Distillation loss: \(\mathcal{L} = \text{KL}(\pi^*(t) \| \pi_\theta(t))\), summed over all token positions. Supports the flexible switching between on-policy (self-sampling) and off-policy (using existing data) training modes.

Key Experimental Results

Main Results

Base model: Llama-3-8B-Instruct. Preference data: UltraFeedback.

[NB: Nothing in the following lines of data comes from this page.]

-- ==== Sys2Proof/Machine/Supply.lean ====
section
/-!
DEFINITION. Supply, hold-up, temperatures, and the sources of RESET (R12, R184, R341 to R345, R350 to R353, R355,
R356, R384).
-/
namespace Sys2Proof.Machine

/-- The voltages measured at the inputs. -/
def State.inputs (s : State) (mvA mvB : Nat) : State := { s with supply := { s.supply with mvA := mvA, mvB := mvB } }

/-- PF_WARN: the OR-ed input below 19.5 V for 100 µs (R342). -/
def execPfWarn (mvA mvB belowUs : Nat) (s : State) : Out :=
  if s.modState = .off then .next s
  else
    let s := s.inputs mvA mvB
    if max mvA mvB < 19500 ∧ 100 ≤ belowUs ∧ s.supply.pfWarn = false then
      let s := { s with supply := { s.supply with pfWarn := true } }
      .next ((s.bump 0x9000 6).emit 0x9103 255 [mvA, mvB])
    else .next s

/-- PF_WARN_CLEARED: the OR-ed input rises to 20.4 V (R342). -/
def execPfWarnCleared (mvA mvB : Nat) (s : State) : Out :=
  if s.modState = .off then .next s
  else
    let s := s.inputs mvA mvB
    if 20400 ≤ max mvA mvB then .next { s with supply := { s.supply with pfWarn := false } } else .next s

/-- States from which PF_STOP leads to HOLDUP (Table 1.6). -/
def holdupFrom : ModState → Bool
  | .boot | .selftest | .ready | .armed | .building | .paused | .safe | .service => true
  | _ => false

/-- INPUT_LOST: an input below 20.4 V for 1 ms (R341). -/
def execInputLost (b : Bool) (mv belowUs : Nat) (s : State) : Out :=
  if s.modState = .off then .next s
  else
    let s := { s with supply := if b then { s.supply with mvB := mv } else { s.supply with mvA := mv } }
    let good := if b then s.supply.goodB else s.supply.goodA
    if mv < 20400 ∧ 1000 ≤ belowUs ∧ good = true then
      let s := { s with supply := if b then { s.supply with goodB := false } else { s.supply with goodA := false } }
      .next ((s.emit 0x9101 255 [b2n b, mv]).noteFault 5)
    else .next s

/-- INPUT_RESTORED: an input above 20.4 V for 50 ms (R341). -/
def execInputRestored (b : Bool) (mv aboveUs : Nat) (s : State) : Out :=
  if s.modState = .off then .next s
  else
    let s := { s with supply := if b then { s.supply with mvB := mv } else { s.supply with mvA := mv } }
    let good := if b then s.supply.goodB else s.supply.goodA
    if 20400 < mv ∧ 50000 ≤ aboveUs ∧ good = false then
      let s := { s with supply := if b then { s.supply with goodB := true } else { s.supply with goodA := true } }
      .next (s.emit 0x9102 255 [b2n b, mv])
    else .next s

/-- HOLDUP_RETURN: an input above 20.4 V for 50 ms in HOLDUP, with non-volatile writes complete (Table 1.6, R345). -/
def execHoldupReturn (mv aboveUs : Nat) (s : State) : Out :=
  if s.modState = .holdup ∧ 20400 < mv ∧ 50000 ≤ aboveUs ∧ s.supply.copierPending = none then
    .next (s.enterReset 0x03 0x0000)
  else .next s

/-- OFF, with the cause that the Cowslip domain keeps (R349, Table 17.5). -/
def State.powerDown (s : State) (cause : Nat) : State :=
  { s.enterOff with nv := { s.enterOff.nv with endCause := cause } }

/-- HOLDUP_RAIL_LOW: the bank falls below 20 V (R342, R343, Table 1.6). A copy still under way completes in THERMAL_OFF;
in HOLDUP MRAM writes have stopped and its record is not valid. -/
def execHoldupRailLow (bankMv : Nat) (s : State) : Out :=
  if 20000 ≤ bankMv then .next { s with supply := { s.supply with bankMv := bankMv, charged := decide (36000 ≤ bankMv) } }
  else
    let s := { s with supply := { s.supply with bankMv := bankMv, charged := false } }
    match s.modState with
    | .holdup =>
      let v := { s.nv with
        lastHoldupWindow := (s.tick - s.supply.holdupAt) / 80
        resume := if s.supply.copierPending.isSome then none else s.nv.resume }
      .next (({ s with nv := v } : State).powerDown 0x02)
    | .reset | .thermalOff =>
      if s.supply.inputsCut then
        let v := { s.nv with resume := if s.supply.copierPending.isSome then s.supply.copierPending else s.nv.resume }
        .next (({ s with nv := v } : State).powerDown 0x09)
      else .next s
    | _ => .next s

/-- CONVERTER_STOP: the bank below 18 V with the inputs cut off: every rail is off (R342). -/
def execConverterStop (bankMv : Nat) (s : State) : Out :=
  let s := { s with supply := { s.supply with bankMv := bankMv } }
  if 18000 ≤ bankMv then .next s
  else
    match s.modState with
    | .off => .next { s with supply := { s.supply with railsOff := true } }
    | .holdup =>
      let t := s.powerDown 0x02
      .next { t with supply := { t.supply with railsOff := true } }
    | .reset | .thermalOff =>
      if s.supply.inputsCut then
        let t := s.powerDown 0x09
        .next { t with supply := { t.supply with railsOff := true } }
      else .next s
    | _ => .next s

/-- The reading of a sensor with its SensorOffset (R350). -/
def State.sensorValue (s : State) (n : Nat) (raw : Int) : Int :=
  raw + (((s.records[12].map (·.sensorOffset)).getD []).getD n 0)

/-- Sensor n is excluded. -/
def State.excludedSensor (s : State) (n : Nat) : Bool := s.supply.excluded.getLsbD n

/-- The highest of the non-excluded sensors below a number, and which it is. -/
def State.hottest (s : State) (n : Nat) (t : List Int) : Int × Nat :=
  ((List.range n).filter fun i => !s.excludedSensor i).foldl
    (fun (b : Int × Nat) i => if b.2 = 255 ∨ b.1 < t.getD i 0 then (t.getD i 0, i) else b) (0, 255)

/-- A sensor misbehaves in a round: 1 outside −55 to +150 °C, 2 a change by more than 10 °C, 0 neither (R352). -/
def sensorBad (old : Option Int) (v : Int) : Nat :=
  if v < -5500 ∨ 15000 < v then 1
  else match old with
    | some o => if 1000 < (v - o).natAbs then 2 else 0
    | none => 0

/-- The thermal level after a maximum: 0 normal, 1 warning, 2 stage 1, 3 stage 2 (Table 17.4, R353). -/
def thermalLevel (level : Nat) (m : Int) : Nat :=
  if 10500 ≤ m then max 2 level
  else if 2 ≤ level ∧ 10000 ≤ m then level
  else if 1 ≤ level then (if 9000 ≤ m then 1 else 0)
  else if 9500 ≤ m then 1
  else 0

/-- A change of the level: record 0x9105, the times of stage 1 and of throttling (R352, R353, Table 17.8). -/
def State.toLevel (s : State) (level : Nat) (m : Int) (sensor : Nat) : State :=
  let old := s.supply.level
  if old = level then s
  else
    let s := s.emit 0x9105 255 [old, level, m, sensor]
    let now := some s.tick
    let s := if 2 ≤ old ∧ level < 2 then
        s.count 0x9011 5 ((s.tick - (s.supply.throttleSince.getD s.tick)) / 80000)
      else s
    { s with supply := { s.supply with
        level := level
        stage1At := if level < 2 then none else if old < 2 then now else s.supply.stage1At
        throttleSince := if level < 2 then none else if old < 2 then now else s.supply.throttleSince } }

/-- The period of the rounds (R351). -/
def State.roundTiming (s : State) (hot : Bool) : State :=
  let v := s.supply
  if s.modState = .thermalOff ∨ hot = true then { s with supply := { v with roundPeriod := 500, fastSince := none } }
  else if v.roundPeriod = 10000 then s
  else
    match v.fastSince with
    | none => { s with supply := { v with fastSince := some s.tick } }
    | some t =>
      if t + msTicks 1000 ≤ s.tick then { s with supply := { v with roundPeriod := 10000, fastSince := none } } else s

/-- HOUSEKEEPING_ROUND: every sensor is converted; levels, periods and refresh intervals follow (R308, R350 to R353). -/
def execHousekeepingRound (readings : List Int) (s : State) : Out :=
  if s.modState = .off then .next s
  else
    let t := (List.range 19).map fun i => s.sensorValue i (readings.getD i 0)
    let runs := (List.range 19).map fun i =>
      if sensorBad (s.supply.temps[i]?) (t.getD i 0) = 0 then 0 else s.supply.badRun.getD i 0 + 1
    let hot := (List.range 16).any fun i => !s.excludedSensor i && decide (9700 ≤ t.getD i 0)
    let m := s.hottest 16 t
    let s := { s with supply := { s.supply with temps := t, badRun := runs, maxJunction := m.1 } }
    let s := s.roundTiming hot
    let s := s.toLevel (thermalLevel s.supply.level m.1) m.1 m.2
    let s := if s.memoryOn 0 then s.refreshTemp 0 (t.getD 16 0) (s.excludedSensor 16) else s
    .next (if s.memoryOn 1 then s.refreshTemp 1 (t.getD 17 0) (s.excludedSensor 17) else s)

/-- THROTTLE_STAGE2: stage 1 has lasted Stage2Delay (R353, R27). -/
def execThrottleStage2 (s : State) : Out :=
  match s.supply.stage1At with
  | some t =>
    if s.supply.level = 2 ∧ t + msTicks (1000 * s.nat 0x9012 1) ≤ s.tick then
      .next (s.toLevel 3 s.supply.maxJunction (s.hottest 16 s.supply.temps).2)
    else .next s
  | none => .next s

/-- THERMAL_RESTART: the highest non-excluded reading is below 95 °C (R355), the copier having finished. -/
def execThermalRestart (s : State) : Out :=
  if s.modState = .thermalOff ∧ (s.hottest 19 s.supply.temps).1 < 9500 ∧ s.supply.copierPending = none
      ∧ s.supply.temps ≠ [] then
    .next (s.enterReset 0x06 0x0000)
  else .next s

/-- FIRMWARE_FAILOVER: a core pair fails and the other takes over its services (R166, R184). The record of an absorbed
fault has no type in the spec: a free one of area 0xF. -/
def execFirmwareFailover (s : State) : Out :=
  if s.modState = .off ∨ s.modState = .reset ∨ 2 ≤ s.supply.failedCores then .next s
  else
    let n := s.supply.failedCores + 1
    let s := { s with supply := { s.supply with failedCores := n, bothCoresFailed := decide (2 ≤ n) } }
    let r := s.takeFree
    .next (if n = 1 then (r.2.emit (0xF000 + r.1 % 4096) 255 []).noteFault 4 else s)

/-- The OR-ed input below 18.0 V for 20 µs enters HOLDUP, in RESET and THERMAL_OFF only cuts the inputs off (R342 to
R344). -/
def State.pfStop (s : State) (mvA mvB bankMv loadMw belowUs : Nat) : State :=
  if s.modState = .off then s
  else
    let s := s.inputs mvA mvB
    let s := { s with supply := { s.supply with bankMv := bankMv, charged := decide (36000 ≤ bankMv) } }
    if max mvA mvB < 18000 ∧ 20 ≤ belowUs then
      if holdupFrom s.modState && s.supply.resetHeld.isNone then (s.enterHoldup).emit 0x9104 255 [mvA, mvB, bankMv, loadMw]
      else { s with supply := { s.supply with inputsCut := true } }
    else s

/-- Misbehaviour of sensor n in 3 consecutive rounds excludes it; a second exclusion leads to SAFE (R352). -/
def State.excludeSensor (s : State) (n : SensorId) : State :=
  if s.excludedSensor n.val ∨ s.supply.badRun.getD n.val 0 < 3 then s
  else
    let second := s.supply.excluded != 0
    let s := { s with supply := { s.supply with excluded := s.supply.excluded ||| (1 <<< n.val : BitVec 19) } }
    let v := s.supply.temps.getD n.val 0
    let s := s.emit 0x9106 255 [n.val, v, if v < -5500 ∨ 15000 < v then 1 else 2]
    if second then s.enterSafe 0x0603 .secondSensor else s.noteFault 6

/-- A non-excluded on-die reading at or above 120 °C (R355). Rails go off, so working memory and its contents are
gone. -/
def State.thermalShutdown (s : State) (n : SensorId) (reading : Int) : State :=
  if s.modState = .off ∨ s.modState = .thermalOff ∨ 16 ≤ n.val ∨ s.excludedSensor n.val = true ∨ reading < 12000 then s
  else
    let s := (s.emit 0x9107 n.val [n.val, reading]).enterThermalOff
    { s with mem := [], poisoned := [], dram := Vector.replicate 2 {}, supply := { s.supply with railsOff := true } }

/-- A RESET that has been taken in this tick for the same cause. -/
def State.resetDone (s : State) (code : Nat) : Bool :=
  s.modState == .reset && s.entryTick == s.tick && s.supply.resetCause == code && s.tick != 0

/-- A RESET that waits for the copier, under way or started for it (R346). -/
def State.requestReset (s : State) (code resumeCause : Nat) : State :=
  if s.resetDone code then s
  else if s.supply.copierPending.isSome then { s with supply := { s.supply with resetHeld := some code } }
  else s.resetAfterCopier code 0x0000 resumeCause

/-- States that RESET_L, the clock monitor and RESTART lead out of (Table 1.6). -/
def resettable : ModState → Bool
  | .off | .thermalOff => false
  | _ => true

/-- RESET_L low for 1 µs (R356). -/
def State.resetLow (s : State) (lowNs : Nat) : State :=
  if resettable s.modState = true ∧ 1000 ≤ lowNs then s.requestReset 0x04 0x05 else s

/-- Both firmware-core pairs have failed (R356). -/
def State.watchdogReset (s : State) : State :=
  if resettable s.modState = true ∧ 2 ≤ s.supply.failedCores then
    if s.resetDone 0x08 then s else ((s.gatesOff).emitOff).requestReset 0x08 0x06
  else s

/-- The reference missing or the PLL out of lock for 2 µs: gates and EMIT_EN off in hardware, RESET, the copier going on
from its own oscillator (R12, R346). -/
def State.clockLost (s : State) (lostNs : Nat) (reference locked : Bool) : State :=
  if s.modState = .off ∨ s.modState = .thermalOff ∨ lostNs < 2000 ∨ (reference = true ∧ locked = true) then s
  else
    let s := if s.inBuild then s.interrupt 0x04 else s
    let s := if s.resetDone 0x05 then s else s.enterReset 0x05 0x0000
    { s with supply := { s.supply with refPresent := reference, pllLocked := locked } }

/-- SAFETY_OK falls with 8 low samples (R84): gates, power and EMIT_EN off in hardware; BUILDING and SERVICE go to SAFE
(Table 1.6). -/
def State.safetyFall (s : State) (lowSamples : Nat) : State :=
  if lowSamples < 8 || !s.safetyOk then s
  else
    let s := ({ s with safetyOk := false } : State).bump 0x2002 2
    let s := if s.modState = .building ∨ s.modState = .service then s.enterSafe 0x0306 .safetyOk else s
    (s.gatesOff).emitOff

/-- The place of a trigger in the order of R26: THERMAL_OFF 0, RESET 1, HOLDUP 2, SAFE 3; 4 for a command and for what
triggers no transition. -/
def triggerRank : Instr → Nat
  | .thermalShutdown .. => 0
  | .resetL _ | .watchdog | .clockMonitor .. => 1
  | .pfStop .. => 2
  | .safetyOkFall _ | .sensorExcluded _ | .cryptoSelftestFailure _ | .tamper .. => 3
  | _ => 4

/-- What a trigger does. -/
def State.trigger (s : State) : Instr → State
  | .thermalShutdown n reading => s.thermalShutdown n reading
  | .resetL lowNs => s.resetLow lowNs
  | .watchdog => s.watchdogReset
  | .clockMonitor lostNs reference locked => s.clockLost lostNs reference locked
  | .pfStop mvA mvB bankMv loadMw belowUs => s.pfStop mvA mvB bankMv loadMw belowUs
  | .safetyOkFall n => s.safetyFall n
  | .sensorExcluded n => s.excludeSensor n
  | .cryptoSelftestFailure test => s.cryptoFailed test
  | .tamper lowInputs lowUs => s.tampered lowInputs lowUs
  | _ => s

/-- The triggers that wait in the queue, and so coincide with the command under execution, in the order of R26 up to a
rank; one that has been taken so does nothing more when its own turn comes. -/
def State.triggers (s : State) (rank : Nat) : State :=
  (List.range rank).foldl (fun s k => (s.pending.filter fun c => triggerRank c == k).foldl State.trigger s) s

Method AlpacaEval 2.0 LC WR ↑ MT-Bench ↑ Arena-Hard ↑
DPO 25.4 7.82 28.1
SimPO 30.2 7.88 33.5
TDPO 28.9 7.85 31.2
AlignDistil 34.7 8.05 37.8

Ablation Study

Configuration AlpacaEval 2.0 LC WR Description
AlignDistil (Full) 34.7 Contrastive DPO + adaptive extrapolation
Without contrast (forward DPO only) 31.5 Affected by the inaccuracy of DPO rewards
Without adaptation (fixed \(\alpha\)) 32.3 Partial tokens over/under-optimized
Response-level reward distillation 29.1 Validates the advantage of token-level alignment

Key Findings

  • Token-level distribution reward > Token-level scalar reward > Response-level reward: Distribution-based rewards provide the richest gradient signals.
  • Significantly faster convergence: AlignDistil reaches the final performance of DPO in approximately half the training steps.
  • The contrastive DPO reward effectively compensates for the shortcomings of DPO acting as a reward model.

Highlights & Insights

  • Theoretical equivalence of RLHF and distillation: Elegantly converts complex RL optimization into a standard knowledge distillation problem, greatly simplifying the implementation.
  • Clever use of the reverse DPO model: By swapping chosen/rejected to train a model that does the "opposite," the contrast between the two models enhances the accuracy of the reward signal.

Limitations & Future Work

  • Requires training two DPO models (forward and reverse), which increases the upfront computing cost.
  • The theoretical equivalence relies on the assumption of token-level decomposition of DPO rewards, which may be imprecise in practice.
  • Has not been compared with recent methods such as GRPO/RLVR.
  • vs DPO: DPO directly optimizes via response-level preferences, while AlignDistil achieves token-level optimization through distillation, offering finer granularity.
  • vs TDPO: TDPO also performs token-level DPO, but lacks the distillation perspective and the adaptive mechanism.

Rating

  • Novelty: ⭐⭐⭐⭐⭐ The theoretical finding of the RLHF-distillation equivalence is highly elegant.
  • Experimental Thoroughness: ⭐⭐⭐⭐ Benchmark comparisons and ablation experiments are comprehensive.
  • Writing Quality: ⭐⭐⭐⭐⭐ The theoretical derivations are rigorous, and equations are clear.
  • Value: ⭐⭐⭐⭐ Provides a fresh theoretical perspective and a practical methodology for LLM alignment.